When I can’t sleep – when I’m sick – when no one else is home – when I’m lost in transit – I tinker
This is my word for what I do – a slow – un-clever – tactile – cheap – harmless rearranging of odd bits of my nature & gatherings – until they sing – off-key
I tinker at long sequences – & stay close to notebooks – mostly when no one is looking
Am increasingly filled with hopelessness – but sometimes when I’m up to my elbows in a line’s perplexities
Confidence lands its flocks upon me & I feel – inside the poem – unafraid
Notes on the PoemPhil Hall examines the poetic process in a very personal way in this fragment from the long essay-poem sequence "A Thin Plea" from his collection "Killdeer." Within a few deceptively simple lines, he covers the mental and emotional cycle from uncertainty to quiet triumph in creating a work of art. Hall is succinct but intimate as he confesses to insomnia, illness, loneliness and being disoriented. He offers his coping mechanism, the humble practice of what he calls tinkering. It's all very self-effacing, because we know that the "odd bits of my nature & gatherings" he is tinkering with are the words, phrases, images and themes that form his powerful, memorable poetry. We know those poems sing very much on key and very true. With his modest description, Hall makes the artistic process very approachable, even as he suggests that he engages it "mostly when no one is looking." By connecting it to moments and feelings we've all had, but perhaps don't always admit to or acknowledge, Hall makes what is singular about his own personal artistic process into a shared, accessible experience.
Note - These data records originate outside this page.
-- ==== Sys2Proof/Machine/Slots.lean ====
section
/-!
DEFINITION. How a due slot fires: the order of an array's slots (R45, R47, R53), the retirement of ring messages (R103), and
the shared checks of a slot operation (R51, R93).
-/
namespace Sys2Proof.Machine

/-! ## Who feeds a ring (R96, R105, R131) -/

/-- What a channel or a reduction point delivers to: the port of a core, or a reduction point's place. -/
inductive Feeder where
  | port (sa x y port : Nat)
  | redSlot (site slot : Nat)
  | staSlot (ms slot : Nat)
  deriving DecidableEq, Repr

/-- Fields of route records (R199). -/
def RouteRec.kind (r : RouteRec) : Nat := fld r.w0 3 0
def RouteRec.id (r : RouteRec) : Nat := fld r.w0 31 16
def RouteRec.saRel (r : RouteRec) : Nat := fld r.w1 10 0
def RouteRec.x (r : RouteRec) : Nat := fld r.w1 15 11
def RouteRec.y (r : RouteRec) : Nat := fld r.w1 20 16
def RouteRec.port (r : RouteRec) : Nat := fld r.w1 23 21
def RouteRec.desc (r : RouteRec) : Nat := fld r.w1 26 21
def RouteRec.issuer (r : RouteRec) : Bool := bitOf r.w1 27
def RouteRec.atStation (r : RouteRec) : Bool := bitOf r.w1 11
def RouteRec.station (r : RouteRec) : Nat := fld r.w1 17 12
def RouteRec.level (r : RouteRec) : Nat := fld r.w1 22 18
def RouteRec.jout (r : RouteRec) : Nat := fld r.w1 46 23
def RouteRec.lenM1 (r : RouteRec) : Nat := fld r.w1 54 47
def RouteRec.toRed (r : RouteRec) : Bool := bitOf r.w2 0
def RouteRec.destSa (r : RouteRec) : Nat := fld r.w2 11 1
def RouteRec.destX (r : RouteRec) : Nat := fld r.w2 16 12
def RouteRec.destY (r : RouteRec) : Nat := fld r.w2 21 17
def RouteRec.destRed (r : RouteRec) : Nat := fld r.w2 37 22
def RouteRec.destRing (r : RouteRec) : Nat := fld r.w2 40 38

/-- Service array at a relative number (R196). -/
def Part.saAt (q : Part) (rel : Nat) : Nat := nth 0 q.sas rel
/-- Relative number of a service array. -/
def Part.relOf (q : Part) (sa : Nat) : Nat := q.sas.findIdx (· == sa)

/-- The reduction point with an ID: its record. -/
def Part.redPoint (q : Part) (id : Nat) : Option RouteRec := q.routes.find? fun r => r.kind == 3 && r.id == id

/-- The place that commit gave a reduction point (R130, R133). -/
def Part.redPlace (q : Part) (id : Nat) : Option Feeder :=
  (q.redAt.find? fun e => e.1 == id).map fun e => if e.2.1 then .staSlot e.2.2.1 e.2.2.2 else .redSlot e.2.2.1 e.2.2.2

/-- Who sends into ring `ring` of core (sa, x, y). -/
def State.feeder (s : State) (p sa x y ring : Nat) : Option Feeder :=
  let q := s.part p
  let here := fun r : RouteRec => !r.toRed && q.saAt r.destSa == sa && r.destX == x && r.destY == y
  let chan := q.routes.find? fun r =>
    r.kind == 1 && here r
      && (let w := (s.core (coreKey (q.saAt r.saRel) r.x r.y)).chanW0 r.port
          chanEnable w && chanKind w != 2 && chanRing w == ring)
  match chan with
  | some r => some (.port (q.saAt r.saRel) r.x r.y r.port)
  | none =>
    match q.routes.find? fun r => r.kind == 3 && here r && r.destRing == ring with
    | some r => q.redPlace r.id
    | none => none

/-- Return `n` 8-byte units of credit to a feeder (R105, R131): to a port as a token on its way, to a slot at once. -/
def State.credit (s : State) (p : Nat) (f : Option Feeder) (n : Nat) : State :=
  match f with
  | none => s
  | some (.port sa x y port) => s.injectFor p (.core sa x y) 0 (.credit port n)
  | some (.redSlot site slot) =>
    let r := s.router site
    let b := SMap.look RedBuf.reset r.bufs slot
    s.setRouter site { r with bufs := SMap.put RedBuf.reset r.bufs slot { b with credit := b.credit + n } }
  | some (.staSlot ms slot) =>
    let m := s.mem ms
    let b := SMap.look RedBuf.reset m.bufs slot
    s.setMem ms { m with bufs := SMap.put RedBuf.reset m.bufs slot { b with credit := b.credit + n } }

/-! ## Retirement (R103) -/

/-- The ring after its oldest message retires, and the units freed: the message's, and those of a wrap marker that follows. -/
def Ring.retire (r : Ring) (size : Nat) : Ring × Nat :=
  match r.msgs with
  | [] => (r, 0)
  | m :: rest =>
    match rest with
    | [] => ({ r with rp := (r.rp + m.units) % size, msgs := [] }, m.units)
    | n :: more => ({ r with rp := (r.rp + m.units + n.skipped) % size, msgs := { n with skipped := 0 } :: more },
        m.units + n.skipped)

/-- Retire the oldest message of a ring of core `k` and return its credit. -/
def State.retireMsg (s : State) (k ring : Nat) : State :=
  let c := s.core k
  let r := (c.ring ring).retire (c.ringSize ring)
  let s1 := s.setCore k (c.setRing ring r.1)
  match (s.arr (keyArr k)).part with
  | some p => s1.credit p (s1.feeder p (keyArr k) (keyX k) (keyY k) ring) (2 * r.2)
  | none => s1

/-- Retire what operations that ended before fire cycle `d` have read to the end. -/
def State.settleCore (s : State) (d k : Nat) : State :=
  let c := s.core k
  let due := c.retires.filter fun r => decide (r.1 < d)
  if due.isEmpty then s
  else
    let s1 := s.setCore k { c with retires := c.retires.filter fun r => !decide (r.1 < d) }
    due.foldl
      (fun s r =>
        match ((s.core k).ring r.2.1).msgs with
        | m :: _ => if m.unit == r.2.2 then s.retireMsg k r.2.1 else s
        | [] => s)
      s1

/-- Leaves that a core of the array inserts before fire cycle `d` enter its store (R74). -/
def State.settleStore (s : State) (d k : Nat) : State :=
  s.insertBefore (keyArr k) (keyX k) (keyY k) d (s.core k).mmaPend

/-- What operations under way do in the cycles before `d`. -/
def State.settle (s : State) (sa d : Nat) : State :=
  let mine := fun (s : State) (busy : Core → Bool) => (s.cores.filter fun kc => keyArr kc.1 == sa && busy kc.2).map (·.1)
  let s1 := (mine s fun c => !c.mmaPend.isEmpty).foldl (fun s k => s.settleStore d k) s
  (mine s1 fun c => !c.retires.isEmpty).foldl (fun s k => s.settleCore d k) s1

/-- The array fires the cycles up to `d` (R45). -/
def State.fireTo (s : State) (sa d : Nat) : State :=
  let a := s.arr sa
  if a.fireCycle < d then (s.setArr sa { a with fireCycle := d }).stir sa else s

/-- The array has fired every cycle before `d`, and fires `d` (R45). -/
def State.reach (s : State) (sa d : Nat) : State := (s.settle sa d).fireTo sa d

/-! ## Which slot fires (R45, R47, R53) -/

/-- A steering entry outlives its SKEW_MAX by fire cycle `d`. -/
def Core.skewDue (c : Core) (d : Nat) : Bool :=
  (List.range 2).any fun u =>
    match c.skewAt u with
    | some e => decide (e ≤ d)
    | none => false

/-- A result of an older operation, or a steering fault, is due by fire cycle `d`. -/
def Core.resultDue (c : Core) (d : Nat) : Bool :=
  c.mmaPend.any (fun m => decide (m.due ≤ d)) || c.vecPend.any (fun v => decide (v.due ≤ d)) || c.skewDue d

/-- The array fires cycle `d`: released, and not frozen; a fault stops it at the end of the cycle it arises in (R60). A trap is
taken when no slot of its cycle is left to fire (R42). -/
def Arr.runs (a : Arr) (d : Nat) : Bool :=
  a.released &&
    match a.freeze with
    | none => true
    | some .fault => d == a.fireCycle
    | _ => false

/-- Nothing of the array is left to do in fire cycles up to `d`: no slot is due by then, and no result or steering fault. -/
def State.doneTo (s : State) (sa d : Nat) : Bool :=
  s.cores.all fun kc => keyArr kc.1 != sa || (!kc.2.resultDue d && (kc.2.halted || decide (d < kc.2.due)))

/-- The array stops on the first of its noted events, if any, which is recorded. -/
def State.takeTrap (s : State) (sa : Nat) : State :=
  let a := s.arr sa
  match firstNote a.notes with
  | none => s
  | some n =>
    trapPart (s.setArr sa { a with notes := [], fireCycle := max a.fireCycle n.cycle }) sa (n.core % 24) (n.core / 24) n.event
      (decide (1 < a.notes.length))

/-- The trap (R42): once the array has finished the fire cycle of its earliest trapping event, the leaves inserted up to then among
it, it stops, and the first event is recorded. A fault that stopped the array in that cycle does not take the trap away (R229). -/
def State.latch (s : State) (sa : Nat) : State :=
  let a := s.arr sa
  match firstNote a.notes with
  | none => s
  | some n =>
    if (a.freeze.isNone && s.doneTo sa n.cycle) || (a.freeze == some .fault && decide (n.cycle ≤ a.fireCycle)) then
      (s.settle sa (n.cycle + 1)).takeTrap sa
    else s

/-- The array fires every cycle before `d`, and stops before it on a trap of an earlier cycle. -/
def State.pass (s : State) (sa d : Nat) : State := (s.reach sa d).latch sa

/-- The core does not keep the array from firing cycle `d`: no slot of it is due before, and no hold point in `d` (R53). -/
def Core.letsFire (c : Core) (d : Nat) : Bool := c.halted || decide (d < c.due) || (c.due == d && slotClass c.word != 1)

/-- The array can fire cycle `d` as far as its cores go: nothing older is left in any of them, and no hold point is due in `d`: while
one is, the cycle is held, and no result and no age of that cycle comes (R53, R54, R59). -/
def State.reachable (s : State) (sa d : Nat) : Bool :=
  s.cores.all fun kc => keyArr kc.1 != sa || ((d == 0 || !kc.2.resultDue (d - 1)) && kc.2.letsFire d)

/-- No core of the array has an older slot, result or hold point than core `k`'s slot due at `d`; cores in increasing y, then
x, within a cycle (R42). -/
def State.firstInLine (s : State) (sa k d : Nat) : Bool :=
  s.cores.all fun kc =>
    keyArr kc.1 != sa
      || (!kc.2.resultDue d
        && (kc.2.halted || decide (d < kc.2.due)
          || (kc.2.due == d && decide (k ≤ kc.1) && slotClass kc.2.word != 1)))

/-- The slot of core `k` is due, is of class `cls` and operation `op`, and fires next in its array. -/
def State.slotReady (s : State) (sa k cls op : Nat) : Bool :=
  let c := s.core k
  (s.arr sa).runs c.due && !c.halted && slotClass c.word == cls && slotOp c.word == op && s.firstInLine sa k c.due

/-- Fire the slot of core (x, y) when it is ready: the operation sees the array in the slot's fire cycle. -/
def State.withSlot (s : State) (sa x y cls op : Nat) (f : State → Core → W64 → Nat → State) : State :=
  let k := coreKey sa x y
  if s.slotReady sa k cls op then
    let d := (s.core k).due
    let s1 := s.pass sa d
    if (s1.arr sa).runs d then (f s1 (s1.core k) (s1.core k).word d).latch sa else s1
  else s

/-- A slot that changes only its core. -/
def State.fire (s : State) (sa x y d : Nat) (c : Core) : State := s.setCore (coreKey sa x y) (c.advance d 0)

/-- A slot that raises a schedule-violation fault has fired, without its effect (R60). -/
def slotFault (s : State) (sa x y : Nat) (c : Core) (cause d : Nat) : State :=
  schedFault (s.fire sa x y d c) sa x y c.slot cause d

/-! ## Checks of a slot operation (R51, R81, R93) -/

/-- Tile registers that are busy in fire cycle `d`. -/
def Core.tileBusy (c : Core) (d : Nat) (ts : List Nat) : Bool := ts.any fun t => decide (d < SMap.look 0 c.tileFree t)
def Core.holdTiles (c : Core) (till : Nat) (ts : List Nat) : Core :=
  { c with tileFree := ts.foldl (fun m t => SMap.put 0 m t (max till (SMap.look 0 m t))) c.tileFree }

/-- Claim banks for an operation issued in `d`: none when another operation has one (R93); its own accesses do not conflict. -/
def Core.claimAll (c : Core) (d : Nat) (ks : List Claim) : Option Core :=
  let live := liveClaims c.claims d
  if live.any fun o => ks.any fun k => o.clash k || k.clash o then none else some { c with claims := ks ++ live }

/-- Claim the banks of `units`, `per` of them a cycle from `d`. -/
def Core.claim (c : Core) (d per : Nat) (units : List Nat) : Option Core := c.claimAll d [⟨d, per, units⟩]

/-- Note that an operation that ends in fire cycle `last` reads the oldest message of a ring to its end. -/
def Core.noteRetire (c : Core) (last : Nat) (ring : Option Nat) : Core :=
  match ring with
  | none => c
  | some r =>
    match (c.ring r).msgs with
    | m :: _ => { c with retires := c.retires ++ [(last, r, m.unit)] }
    | [] => c

/-- The bank of a unit of core (x, y) has the row's entry already, or a spare row and a soft entry free. -/
def State.rowFits (s : State) (sa x y unit : Nat) : Bool :=
  let b := 32 * s.physical sa x y + 2 * bankOf unit
  let have1 := SMap.look 0 (s.arr sa).remap b
  let have2 := SMap.look 0 (s.arr sa).remap (b + 1)
  have1 == unit / 16 + 1 || have2 == unit / 16 + 1 || ((have1 == 0 || have2 == 0) && decide (s.mgs.softEntries < 65536))

/-- A soft entry for the row of a unit of core (x, y) (R95). A third entry of a bank maps the core out (R61), and with a full soft
map the site leaves service (R318). The entry acts from the next cast-on on; it changes no address, timing or image (R94). -/
def State.softRow (s : State) (sa x y unit : Nat) : State :=
  let a := s.arr sa
  let b := 32 * s.physical sa x y + 2 * bankOf unit
  let row := unit / 16 + 1
  let have1 := SMap.look 0 a.remap b
  let have2 := SMap.look 0 a.remap (b + 1)
  let soft := fun (k : Nat) =>
    { s.setArr sa { a with remap := SMap.put 0 a.remap k row } with
      tally := { s.tally with scratchRowsMapped := sat32 s.tally.scratchRowsMapped 1 } }.addSoft
  if have1 == row || have2 == row then s
  else if 65536 ≤ s.mgs.softEntries then s.retireSite sa
  else if have1 == 0 then soft b
  else if have2 == 0 then soft (b + 1)
  else s.mapOut sa (24 * y + x)

/-- An uncorrectable error in a scratchpad read (R94, R95), in unit `unit`: the count, the scratchpad fault, and the soft entry for its
row. -/
def State.scratchUe (s : State) (sa x y slot d unit : Nat) : State :=
  let s1 := { s with tally := { s.tally with scratchUe := sat32 s.tally.scratchUe 1 } }
  (faultArr s1 sa { kind := 9, sa := sa, x := x, y := y, slot := slot, fireCycle := d }).softRow sa x y unit

/-- A corrected error is counted against its row; above SCRATCH_CE_LIMIT within SCRATCH_CE_WINDOW seconds the row gets a soft entry
(R94, R95). -/
def State.scratchCe (s : State) (sa x y : Nat) (unit : Option Nat) : State :=
  match unit with
  | none => s
  | some u =>
    let a := s.arr sa
    let row := 4096 * s.physical sa x y + 256 * bankOf u + u / 16
    let ces := (a.rowCe.filter fun e => decide (s.mgs.tick < e.2 + 25000000 * s.tune.scratchCeWindow)) ++ [(row, s.mgs.tick)]
    let s1 := s.setArr sa { a with rowCe := ces }
    if s.tune.scratchCeLimit < (ces.filter fun e => e.1 == row).length then s1.softRow sa x y u else s1

/-- An elastic read of the scratchpad, of `us`, and what it meets (R94): what follows from it, or a fault of the core's next slot. -/
def State.portRead (s : State) (sa x y : Nat) (us : List Nat) (ecc : ReadEcc) (f : State → State) : State :=
  match eccFails ecc us with
  | some u => s.scratchUe sa x y (s.core (coreKey sa x y)).slot (s.arr sa).fireCycle u
  | none => (f s).scratchCe sa x y (eccFixes ecc us)

/-- What a list of cores, by key, reads meets: nothing where it names none. -/
def eccOf (l : List (Nat × ReadEcc)) (k : Nat) : ReadEcc := ((l.find? fun e => e.1 == k).map (·.2)).getD .clean

end Sys2Proof.Machine
end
The last line of this sequence is striking in contrast to the images of vulnerability, furtiveness, doubt that lead up to it. The sweep of a winged flock is majestic and exultant. Hall feels "unafraid" inside the poem that is now falling into place for him. It gives the reader of the poem - perhaps an aspiring poet him or herself - the hope of that same feeling of safety and confidence.